Book 3 of the Busker Series
In Germany, Alex is given a lift by Abigail Eve, a black US Air Force captain. They stop at a fast food restaurant in the town of Rothenburg. A few minutes later, three junkies come in. After creating a scene, the kids run off, followed by a concerned nun, and then as Alex and Abigail leave, a bomb explodes, killing her and hospitalising him. He wakes to find Gunther Klein, a reporter, at his bedside.
After Alex is discharged, Klein investigates. Who was the nun? Why were the junkies in the restaurant? To keep Alex safe, Klein sends him to his ex-wife Sigi’s family, but when Alex discovers Sigi is part of what happened—and that the US military want to arrest him—he flees. In Rothenburg train station, trying to make the price of a ticket to anywhere with his fiddle, he meets an elderly black man. It’s Abigail’s father, jazz trumpeter Luther Eve, come to see where his daughter died.
With Luther’s help, Alex escapes to the old East Germany, where he uncovers a plot between ex-STASI officers, a cynical American soldier and an ex-terrorist who has assumed a startling new identity.
Drugs, misplaced idealism and family betrayals come to a head in Hamburg’s red light district, where Alex must make the hardest choice of his life.
....A German motorway intersection in October, the light fading fast, freak weather. One apple. No money.
And no lift, with about an hour of the day left, at a bad junction with no lighting.
If I didn’t get picked up very fast, it was a walk into Kassel, maybe three kilometres. Then what? I fingered the damp fifty euro note in my pocket. Eat hot and sleep rough? Or the other way round? A depressing choice. The only thing that would save me from it was a lift -a long one, south, maybe right into Switzerland. Yes, a long lift with a driver who didn’t mind me sleeping -and then, tomorrow, enough decent weather to let me work the street somewhere and make the price of the rest of the journey by train or bus. How long would it take? I turned back to the motorway. The cars had their headlamps on, now. I leaned back against the sign’s metal stanchion, closed my eyes and tried to plan.
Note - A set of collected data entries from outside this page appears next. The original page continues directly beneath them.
/-- Whether R483 holds with a further loop: twice the computation times of every set of loops that sample in one cycle. -/
def State.timingOk (s : State) (l : Nat) : Bool :=
  (List.range 16).all fun m =>
    let ls := (List.range 4).filter fun k => bit m k && (k == l || s.loopActive k)
    !s.meetInCycle ls ||
      decide (2 * (ls.map fun k => s.getF 0 (Fld.TMP_Ln_TCOMP_VALUE.loop k)).sum + s.rttMax + 48 ≤ s.cycleNs)

/-- Byte ranges of a loop's output map. -/
def outRanges (prim : List Byte) : List (Nat × Nat) :=
  let h := parseLoopHdr prim
  (List.range h.nu).map fun i =>
    let o := outAt prim h i
    (o.off, outBytes o.ty)

/-- Whether a loop's maps lie in the ring's images and its outputs clear of the other active loops' (R489, R513). -/
def State.mapsOk (s : State) (l : Nat) : Bool :=
  let x := s.loop l
  let h := parseLoopHdr x.prim
  let dgs := match s.ring.tmpl with
    | some t => (parseChain t.frame (t.len - 4) 22 160).1
    | none => []
  let meas := (List.range h.ny).map fun j =>
    let m := measAt x.prim h j
    (m.off, measBytes m.ty)
  let outs := outRanges x.prim
  (meas ++ outs).all (fun r => inData dgs r.1 r.2) &&
    (List.range 4).all fun k => k == l || !s.loopActive k ||
      (outRanges (s.loop k).prim).all fun r => outs.all fun q => !spansMeet r q

/-- START (R477, R483, R489, R490), refused too where an error has cleared a load bit (R497; log entry 43): the first output instant's fallback set, which the manual does not give, is free. -/
def State.tempoStart (s : State) (l : Nat) : State × Status :=
  let loaded := s.flag 0 (Fld.TMP_Ln_STS_PLOAD.loop l) && s.flag 0 (Fld.TMP_Ln_STS_SLOAD.loop l)
  if s.loopSt l ≠ loopReady ∨ s.ringMode ≠ 1 ∨ !loaded then (s, .tempoRefused)
  else if !s.mapsOk l then (s, .tempoMalformed)
  else
    let period := s.loopDiv l * s.cycleNs
    if period < 62500 ∨ 4000000 < period ∨ !s.timingOk l then (s, .tempoLimit)
    else
      let x := s.loop l
      let h := parseLoopHdr x.prim
      let fall := (List.range h.nu).map fun i =>
        let o := outAt x.prim h i
        clampI o.umin o.umax (toSigned 32 (Config.free (s.free + i) 32).toNat)
      let x' := { x with
        startAt := s.now, gen := s.getF 0 Fld.DEV_GEN, last := none, await := none,
          xbar := (List.range h.nx).map fun i => int32At x.prim (h.xoff + 4 * i),
        xhat := [], u := [], fall := fall, y := [], e := [], injNow := 0, miss := 0, toSafe := none, oscU := [], sign := [],
        rev := [], inj := none, mism := false, abandoned := false, fresh := [], snap := x.mbx }
      let s1 := { s.setLoop l x' with free := s.free + h.nu }
      let zero := [Fld.TMP_Ln_SAT, Fld.TMP_Ln_LATE, Fld.TMP_Ln_OVERRUN, Fld.TMP_Ln_MBXCNT, Fld.TMP_Ln_MBXAGE_VALUE,
        Fld.TMP_Ln_STS_BANK, Fld.TMP_Ln_STS_INJ, Fld.TMP_Ln_STS_SAFECAUSE]
      let s2 := zero.foldl (fun s f => s.setF 0 (f.loop l) 0) s1
      let s3 := s2.setOutSet l { s2.outSet l with staged := none, fall := none }
      (s3.setLoopSt l loopArmed, .ok)

/-- TEMPO_START (R490). -/
def execTempoStart (fn v : Nat) (s : State) : Out := .next (s.tempoCmd fn v 2 (s.tempoStart (cmdLoop v)))

/-- TEMPO_STOP (R490). -/
def execTempoStop (fn v : Nat) (s : State) : Out :=
  .next (s.tempoCmd fn v 3 (if s.loopActive (cmdLoop v) then (s.stopLoop (cmdLoop v), .ok) else (s, .tempoRefused)))

/-- TEMPO_SELECT_PRIMARY: the primary bank from the next sample instant; SAFECAUSE 0 (R490). -/
def execTempoSelectPrimary (fn v : Nat) (s : State) : Out :=
  let l := cmdLoop v
  .next (s.tempoCmd fn v 4 (
    if s.loopSt l = loopRunning then
      (((s.setLoop l { s.loop l with toSafe := some false }).setF 0 (Fld.TMP_Ln_STS_SAFECAUSE.loop l) 0).actNow l State.flipBank, .ok)
    else (s, .tempoRefused)))

/-- TEMPO_SELECT_SAFE: the safe bank from the next sample instant, cause 1 (R490, R491). -/
def execTempoSelectSafe (fn v : Nat) (s : State) : Out :=
  .next (s.tempoCmd fn v 5 (
    if s.loopSt (cmdLoop v) = loopRunning then ((s.selectSafe (cmdLoop v) 1).actNow (cmdLoop v) State.flipBank, .ok) else (s, .tempoRefused)))

/-- Start capture: the buffer must translate (R495). -/
def State.capStart (s : State) (fn : Nat) : State × Status :=
  let count := s.getF 0 Fld.TMP_CAP_CFG_COUNT
  if count = 0 then (s, .tempoMalformed)
  else match s.vaCheck fn s.capVa (32 * count) .write with
    | some (a, c) => (s.mmuFault fn .engine a c, .accessDenied)
    | none => ((s.setF 0 Fld.TMP_CAP_WRITTEN 0).setFlag 0 Fld.TMP_CAP_CFG_RUN true, .ok)

/-- INJECT: reads the injection block, and the component table of a multisine (R493, R495). -/
def State.tempoInject (s : State) (fn l : Nat) : State × Status :=
  let x := s.loop l
  if s.loopSt l ≠ loopRunning ∨ s.flag 0 (Fld.TMP_Ln_STS_BANK.loop l) ∨ x.inj.any (fun i => !i.ended) then (s, .tempoRefused)
  else match s.vaRead fn .engine s.tempoVa 64 with
    | (s1, .error e) => (s1, readStatus e)
    | (s1, .ok b) =>
      let i : Inj := { blk := b, reg := leField b 28 4 }
      if injBad b (parseLoopHdr x.prim) then (s1, .tempoMalformed)
      else
        let r := if i.sig = 4 then s1.vaRead fn .engine (leField b 32 8) (12 * i.mode) else (s1, .ok [])
        match r with
        | (s2, .error e) => (s2, readStatus e)
        | (s2, .ok tb) =>
          let s3 := (s2.setLoop l { x with inj := some { i with table := tb } }).setFlag 0 (Fld.TMP_Ln_STS_INJ.loop l) true
          if s3.flag 0 Fld.TMP_CAP_CFG_ONINJ && s3.getF 0 Fld.TMP_CAP_CFG_LOOP == l then ((s3.capStart fn).1, .ok)
          else (s3, .ok)

/-- TEMPO_INJECT (R493). -/
def execTempoInject (fn v : Nat) (s : State) : Out := .next (s.tempoCmd fn v 6 (s.tempoInject fn (cmdLoop v)))

/-- TEMPO_INJSTOP (R494). -/
def execTempoInjstop (fn v : Nat) (s : State) : Out := .next (s.tempoCmd fn v 7 (s.endInj (cmdLoop v), .ok))

/-- TEMPO_INJECTION_END: DUR periods have passed (R494). -/
def execTempoInjectionEnd (loop : Nat) (s : State) : Out :=
  .next (match (s.loop loop).inj with
    | some i => if i.ended then s.endInj loop else s
    | none => s)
Eat hot, I decided, there would be shelter somewhere -Kassel would have a railway station. If the local cops were inclined to blindness, if I could keep the junkies and winos at bay, a night could be grabbed in the waiting room. Three kilometres, an hour’s slog on foot with my stuff... I’d try it -but in the meantime, I had to eat something.
The hail endorsed my decision by finally stopping. As my hand tightened on the fruit in the fiddle case’s top compartment, I heard another engine. One last try? I stood up too quickly, felt the teeth of the case lock gouge skin from the back of my hand. I was ready to fling out my arm -and then, apple in hand, I paused.
An ancient Volkswagen, stickers everywhere, one wing all but rusted away, the front bumper held on by string. Only one wiper was working. The thought came fast; what was this vehicle doing on an Autobahn? The Germans were fanatic about roadworthiness. And the driver was revving too much, crunching the gears...
But still, a chance. I jerked out my hand -and lost my grip on the apple. It arced away, glanced off the car’s rusty bonnet and lodged behind the single wiper, jamming it. The car slewed to a halt. The door opened. The driver got out. I saw the back of an olive green jacket and a tightly cropped helmet of dark hair. A black hand reached across and dislodged the stuck fruit. The figure turned.